== Your instructions ==
Copy the lines of the entries exactly, from the opening one to the one holding "namespace Sys2Proof.Machine", and leave out everything after.

• • •

-- ==== Sys2Proof/Machine/Ring.lean ====
section
/-! DEFINITION. Machine/Ring.lean: the ring controller (R295 to R322): frames as byte strings from the first byte after
the EtherType, the train, the copies and the first-valid rule, the ring image, joining, leaving, breaks, management. -/

namespace Sys2Proof.Machine

/-! ### Frames -/

/-- The 16-byte Enrum header (R305). -/
def enrumHeader (ty src dst cycle index flags hops len : Nat) : Bytes :=
  [1, ty] ++ toBE 2 src ++ toBE 2 dst ++ toBE 4 cycle ++ [index % 256, flags % 256] ++ toBE 2 hops ++ toBE 2 len

/-- A node bit map of 32 bytes, bit n of byte n/8 (R306). -/
def nodeBits (ns : List Nat) : Bytes :=
  (List.range 32).map (fun i => ((List.range 8).filter (fun b => ns.contains (8 * i + b))).foldl (fun a b => a + 2 ^ b) 0)

/-- The image's COLLECT slot list as (address, SLEN) (R367). -/
def slotList (s : State) : List (Nat × Nat) :=
  let b := sectionOf s 8
  (List.range (beAt b 16 2)).map (fun i => (beAt b (20 + 4 * i) 2, beAt b (22 + 4 * i) 2))

namespace State

/-- The command ring cycle within a pace: the first boundary at or after D_A + 150 µs; an index equal to the cycles of
a pace is cycle 0 of the next pace (R34, R35). -/
def cmdCycle (s : State) : Nat :=
  ((deadlineUs s + 150) * 1000 + s.cycleNs - 1) / s.cycleNs

/-! ### The train -/

/-- SYNC as the master sends it (R306). -/
def syncFrame (s : State) (r : Nat) (cmd : Bool) : Bytes :=
  let x := s.side r
  let ev := (if x.leaveNode.isSome then 2 else 0) + (if x.insertHeard then 1 else 0)
  enrumHeader 1 s.address s.address (s.rd Reg.RING_CYCLE) 0 (if r = 1 then 4 + 8 else 8) 512 72 ++
    toBE 2 s.address ++ toBE 4 (s.rd Reg.RED_EPOCH) ++ toBE 4 s.cyc.pace ++
    [s.cyc.sub, s.cyc.leg, s.cyc.stage, s.get Fl.RING_CFG_CYCLE + (if cmd then 4 else 0)] ++
    stampBytes s.clk ++ toBE 4 0 ++ toBE 2 s.ring.ownWin.1 ++ toBE 2 s.ring.ownWin.2 ++
    [ev, 0] ++ toBE 2 (x.leaveNode.getD 0) ++ [s.get Fl.TIM_STATUS_QUALITY, 0, 0, 0] ++ nodeBits x.filled

/-- The device's own NSTATE (R308). -/
def ownNstate (s : State) (r : Nat) : Nat :=
  (if s.power = 2 ∨ s.power = 3 then 1 else 0) + (if s.role = 4 then 2 else 0) +
    (if s.is (Fl.RING_PORT_STATUS_LOOPING (2 * r)) || s.is (Fl.RING_PORT_STATUS_LOOPING (2 * r + 1)) then 4 else 0) +
    (if s.leaving r then 8 else 0)

/-- The device's own slot, filled with its stop telegrams (R308, R287). -/
def ownSlot (s : State) (r slen : Nat) : Bytes :=
  let t := s.ownSafe
  let b := toBE 2 s.address ++ toBE 2 slen ++ [1, s.ownNstate r, 0, t.length] ++ toBE 4 0 ++ t.flatten
  (b ++ List.replicate (slen - b.length) 0).take (max slen 12)

/-- Slots packed in order into frames within the 1,518 bytes of an Ethernet frame (R295, R303). -/
def packSlots : List Bytes → Bytes → List Bytes
  | [], cur => if cur.isEmpty then [] else [cur]
  | b :: l, cur => if cur.isEmpty || cur.length + b.length ≤ 1484 then packSlots l (cur ++ b) else cur :: packSlots l b

/-- The bodies of the COLLECT frames as the master sends them: every slot empty but its own (R303, R308). -/
def collectBodies (s : State) (r : Nat) : List Bytes :=
  packSlots ((slotList s).map (fun (a, n) =>
    if a = s.address then s.ownSlot r n else toBE 2 a ++ toBE 2 n ++ List.replicate (n - 4) 0)) []

/-- P_MAX (R315). -/
def pageMax (s : State) : Nat := match s.get Fl.RING_CFG_CYCLE with | 0 => 20 | 1 => 40 | _ => 64

/-- The pages of a cycle in the order of R315, and where the refresh rotation stops: those not sent in the last 15 cycles, the
dirty ones oldest first, then the rotation. -/
def pagesToSend (s : State) : List Nat × Nat :=
  let cyc := s.rd Reg.RING_CYCLE
  let old := (List.range 256).filter (fun p =>
    match aGet s.ring.lastSent p with | none => true | some c => 15 ≤ (cyc + 2 ^ 32 - c) % 2 ^ 32)
  let head := ((old ++ s.ring.dirty).eraseDups).take s.pageMax
  let rot := (((List.range 256).map (fun i => (s.ring.rotor + i) % 256)).filter (fun p => !head.contains p)).take (s.pageMax - head.length)
  (head ++ rot, match rot.getLast? with | some p => (p + 1) % 256 | none => s.ring.rotor)

/-- The body of a page's IMAGE frame (R309); a page that nothing has written is zeros of epoch 0 (DESIGN CHOICE, log entry
101). -/
def imageBody (s : State) (p : Nat) : Bytes :=
  let pg := aGetD s.ring.pages p ⟨0, List.replicate 256 0⟩
  [p, if s.ring.dirty.contains p then 1 else 0, 0, 0] ++ toBE 4 pg.epoch ++ pg.data

/-- The frame train of one ring, every frame with its position as INDEX (R303, R305, R307). -/
def trainOf (s : State) (r : Nat) (cmd : Option Bytes) (pages : List Nat) : List Bytes :=
  let bodies := (match cmd with | some b => [(2, b)] | none => []) ++ (s.collectBodies r).map (fun b => (3, b)) ++
    pages.map (fun p => (4, s.imageBody p))
  s.syncFrame r cmd.isSome :: (List.range bodies.length).map (fun i =>
    let x := bodies.getD i (3, [])
    enrumHeader x.1 s.address s.address (s.rd Reg.RING_CYCLE) (i + 1) (if r = 1 then 12 else 8) 512 x.2.length ++ x.2)

/-- TRAIN_SEND (R300, R303): the cycle master sends its train out of both ports of each ring it masters; commands leave in their ring cycle
(R34, R35), and those of a takeover in its first train (R340). -/
def sendTrain (s : State) (first : Bool) : State :=
  let rs := (List.range 2).filter s.sendsTrain
  if rs.isEmpty then s else
    let due := s.cyc.sub == s.cmdCycle % s.cyclesPerPace
    let cmd := if due then (match s.ring.cmdOut with | some b => some b | none => if s.red.heldCmds.isEmpty then none else some s.red.heldCmds)
      else if (first || s.red.sendNow) && !s.red.heldCmds.isEmpty then some s.red.heldCmds else none
    let (pages, rotor) := s.pagesToSend
    let cyc := s.rd Reg.RING_CYCLE
    { s with ring := { s.ring with
        sent := rs.flatMap (fun r => (s.trainOf r cmd pages).flatMap (s.bothPorts r))
        cmdOut := if due then none else s.ring.cmdOut
        dirty := s.ring.dirty.filter (fun p => !pages.contains p)
        lastSent := pages.foldl (fun l p => aSet l p cyc) s.ring.lastSent
        rotor := rotor } }

/-! ### Ring cycle boundary -/

/-- The sensor streams and safety telegrams of the ended cycle, in their order of arrival (R42): a stream record is accepted
only from the node named in its stream's SOURCE (R308). -/
def commitRecords (s : State) : State :=
  let l := s.ring.ins
  let s : State := { s with ring := { s.ring with ins := [] } }
  s.each l (fun s x =>
    if x.telegram then s.safetyTelegram x.node x.bytes
    else match stampAt x.bytes 2 with
      | none => s
      | some t => s.streamRecord x.node (byteAt x.bytes 0) t (beAt x.bytes 12 4))
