-- ==== Sys2Proof/Safety.lean ====
section
/-! DEFINITION. Safety.lean: the words that the statements about the block are made of: what a command leaves alone, when a
host write has its effect, and what the wires must show. -/

namespace Sys2Proof.Safety

open Sys2Proof.Machine

/-- The parts of the state beside the live registers and the queue. -/
inductive Part where
  | now | free | staged | shadows | pace | legB | freeze | frozenMs
  | clock | cyc | fab | units | log | hif | pwr | hlt
  | ldr | tg | sec | pins | ring | tim | red | fbk
  | lanes | krb | loop | sns | gns | fus | alc | hzn
  | eng
  deriving DecidableEq, Repr

/-- A part is the same in two states. Of the pins, those that only a command of their own drives are the same, a ring
bypass is not raised and FAULT_N does not rise; the rest follow the state by wire. -/
def Part.same (s t : State) : Part → Prop
  | .pins => t.pins.hRdy = s.pins.hRdy ∧ t.pins.roleSel = s.pins.roleSel ∧ t.pins.pdiv0 = s.pins.pdiv0 ∧
      t.pins.pdiv1 = s.pins.pdiv1 ∧ (t.pins.bypA = true → s.pins.bypA = true) ∧
      (t.pins.bypB = true → s.pins.bypB = true) ∧ (t.pins.faultN = true → s.pins.faultN = true)
  | .now => t.now = s.now
  | .free => t.free = s.free
  | .staged => t.staged = s.staged
  | .shadows => t.shadows = s.shadows
  | .pace => t.pace = s.pace
  | .legB => t.legB = s.legB
  | .freeze => t.freeze = s.freeze
  | .frozenMs => t.frozenMs = s.frozenMs
  | .clock => t.clock = s.clock
  | .cyc => t.cyc = s.cyc
  | .fab => t.fab = s.fab
  | .units => t.units = s.units
  | .log => t.log = s.log
  | .hif => t.hif = s.hif
  | .pwr => t.pwr = s.pwr
  | .hlt => t.hlt = s.hlt
  | .ldr => t.ldr = s.ldr
  | .tg => t.tg = s.tg
  | .sec => t.sec = s.sec
  | .ring => t.ring = s.ring
  | .tim => t.tim = s.tim
  | .red => t.red = s.red
  | .fbk => t.fbk = s.fbk
  | .lanes => t.lanes = s.lanes
  | .krb => t.krb = s.krb
  | .loop => t.loop = s.loop
  | .sns => t.sns = s.sns
  | .gns => t.gns = s.gns
  | .fus => t.fus = s.fus
  | .alc => t.alc = s.alc
  | .hzn => t.hzn = s.hzn
  | .eng => t.eng = s.eng

/-- Every bit of every live register outside the fields `fs` is as it was. -/
def BitsBut (fs : List Fld) (s t : State) : Prop :=
  ∀ a j, (∀ f ∈ fs, ¬(f.addr = a ∧ f.lo ≤ j ∧ j ≤ f.hi)) → (t.rd a).testBit j = (s.rd a).testBit j

/-- `t` differs from `s` in the parts `ps` and in the register fields `fs` alone. -/
def Differs (ps : List Part) (fs : List Fld) (s t : State) : Prop :=
  (∀ p, p ∉ ps → p.same s t) ∧ BitsBut fs s t

/-- What a command leaves: `dt` ns pass, and beyond that only the parts `ps` and the register fields `fs` change. -/
def Changes (dt : Nat) (ps : List Part) (fs : List Fld) (s t : State) : Prop := Differs ps fs (s.elapse dt) t

/-- The whole of a register. -/
def whole (a : Nat) : Fld := ⟨a, 31, 0⟩
/-- COUNT and OVF of a counter register (R22). -/
def cntFld (a : Nat) : Fld := ⟨a, 16, 0⟩
/-- The bit of an interrupt source (R423). -/
def irqFld (i : Nat) : Fld := ⟨Reg.HIF_IRQ_STATUS, i, i⟩
/-- Whole registers of an array. -/
def wholes (n : Nat) (a : Nat → Nat) : List Fld := (List.range n).map (fun i => whole (a i))

/-- The fields that the creation of a record may write (R395, R399, R401, R402). -/
def logFlds : List Fld :=
  [Fl.LOG_STATUS_FULL, Fl.LOG_STATUS_OPSEC_STUCK, Fl.LOG_STATUS_PCC_STUCK, Fl.LOG_STATUS_COUNT, whole Reg.LOG_OPSEC,
    whole Reg.LOG_PCC, Fl.LOG_TAIL_NEXT, Fl.LOG_TAIL_WRAPPED, whole Reg.LOG_SEALED, cntFld Reg.LOG_DROPPED, irqFld 15] ++
    wholes 8 Reg.LOG_SEAL_HEAD

/-- The registers that show the Kerb's verdicts (R267 to R280). -/
def kerbFlds : List Fld :=
  [whole Reg.KRB_STATUS, cntFld Reg.KRB_TEST_DISCARD] ++ wholes 4 Reg.KRB_SO_STATUS ++ wholes 64 Reg.KRB_LANE_STATUS ++
    wholes 64 Reg.KRB_LANE_AZ_P ++ wholes 64 Reg.KRB_LANE_AZ_L ++ wholes 64 Reg.KRB_LANE_T_P ++ wholes 64 Reg.KRB_LANE_T_L ++
    (List.range 64).map Fl.LANE_STATE_KERB_PERMIT

/-- HIF_LAST_ERR and the flag of a refused write (R416, R418). -/
def badFlds : List Fld := [Fl.HIF_STATUS_BAD_WRITE, whole Reg.HIF_LAST_ERR]

/-- A host write to an address meets a running device whose unit there is open (R62, R425). -/
abbrev HostTakes (addr : Nat) (s : State) : Prop := s.alive = true ∧ s.hostClosed addr = false

/-- The same for a staged register, whose block the Tollgate must not hold (R379). -/
abbrev HostStages (addr : Nat) (s : State) : Prop := HostTakes addr s ∧ s.tgLocks addr = false

/-- A unit's command meets a running device with the unit's ports open (R61). -/
abbrev UnitTakes (u : Nat) (s : State) : Prop := s.alive = true ∧ s.isOpen u = true

/-- The newest record of the recorder (R394), in the tail window that every new record enters (R399). -/
def newest (s : State) : Option LogRecord := aGet s.log.tail ((s.log.tailCount + 255) % 256)

/-- A counter register below its limit counts one (R22). -/
def Counted (a : Nat) (s t : State) : Prop := s.get ⟨a, 15, 0⟩ < 0xFFFF → t.get ⟨a, 15, 0⟩ = s.get ⟨a, 15, 0⟩ + 1

/-- The last record of the event's source is this event (R394, R400). -/
def Logged (ev : Ev) (arg data : Nat) (t : State) : Prop :=
  ∃ x, aGet t.log.last ev.src = some x ∧ x.entry.code = ev.sev * 2 ^ 14 + ev.num ∧ x.entry.arg = arg % 256 ∧
    x.entry.data = data % 2 ^ 32

/-- The wires as the spec's words have them. H_IRQ_N is low exactly while an enabled source is set (R423). A gate drive is high
only in a running device in RUN with role ACTIVE and the TAP closed (R278, R388). A ring bypass is held only by a running device
that is not FAULTED (R318). FAULT_N is low while the role is FAULTED (R430, R446). ALARM_N is low only while a latched trigger
of grade ALARM or above stands (R383), and HB_OUT high only in READY, RUN or HARBOUR and not after a fatal fault (R334). -/
def WiresHold (s : State) : Prop :=
  (s.pins.hIrqN = false ↔ ∃ i, (s.rd Reg.HIF_IRQ_STATUS).testBit i = true ∧ (s.rd Reg.HIF_IRQ_EN).testBit i = true) ∧
  (s.pins.so ≠ 0 → s.alive = true ∧ s.power = 3 ∧ s.role = 3 ∧ s.is Fl.SEC_STATUS_JTAG_OPEN = false) ∧
  (s.pins.bypA = true ∨ s.pins.bypB = true → s.alive = true ∧ s.role ≠ 4) ∧
  (s.role = 4 → s.pins.faultN = false) ∧
  (s.pins.alarmN = false ↔ s.alive = true ∧ s.power ≠ 1 ∧
    ∃ c < 7, (s.rd Reg.SEC_STATUS).testBit (16 + c) = true ∧ 1 ≤ s.rd Reg.SEC_POLICY / 4 ^ c % 4) ∧
  (s.pins.hbOut = true → s.alive = true ∧ 2 ≤ s.power ∧ s.power ≤ 4 ∧ s.role ≠ 4)

/-- The commands that act whether or not the device runs: supplies, reset pins, the keep-alive domain, the tamper input and
the feedback lines, which are followed though no count is taken. -/
def actsAlways : Instr → Bool
  | .vcorePowerOn .. | .rstNAssert .. | .rstNRelease .. | .tamperEvent .. | .vkeepLoss .. | .fbCountEdge .. => true
  | _ => false

end Sys2Proof.Safety
end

• • •

== Exercise answer ==
-- ==== Sys2Proof/Machine/Ring.lean ====
section
/-! DEFINITION. Machine/Ring.lean: the ring controller (R295 to R322): frames as byte strings from the first byte after
the EtherType, the train, the copies and the first-valid rule, the ring image, joining, leaving, breaks, management. -/

namespace Sys2Proof.Machine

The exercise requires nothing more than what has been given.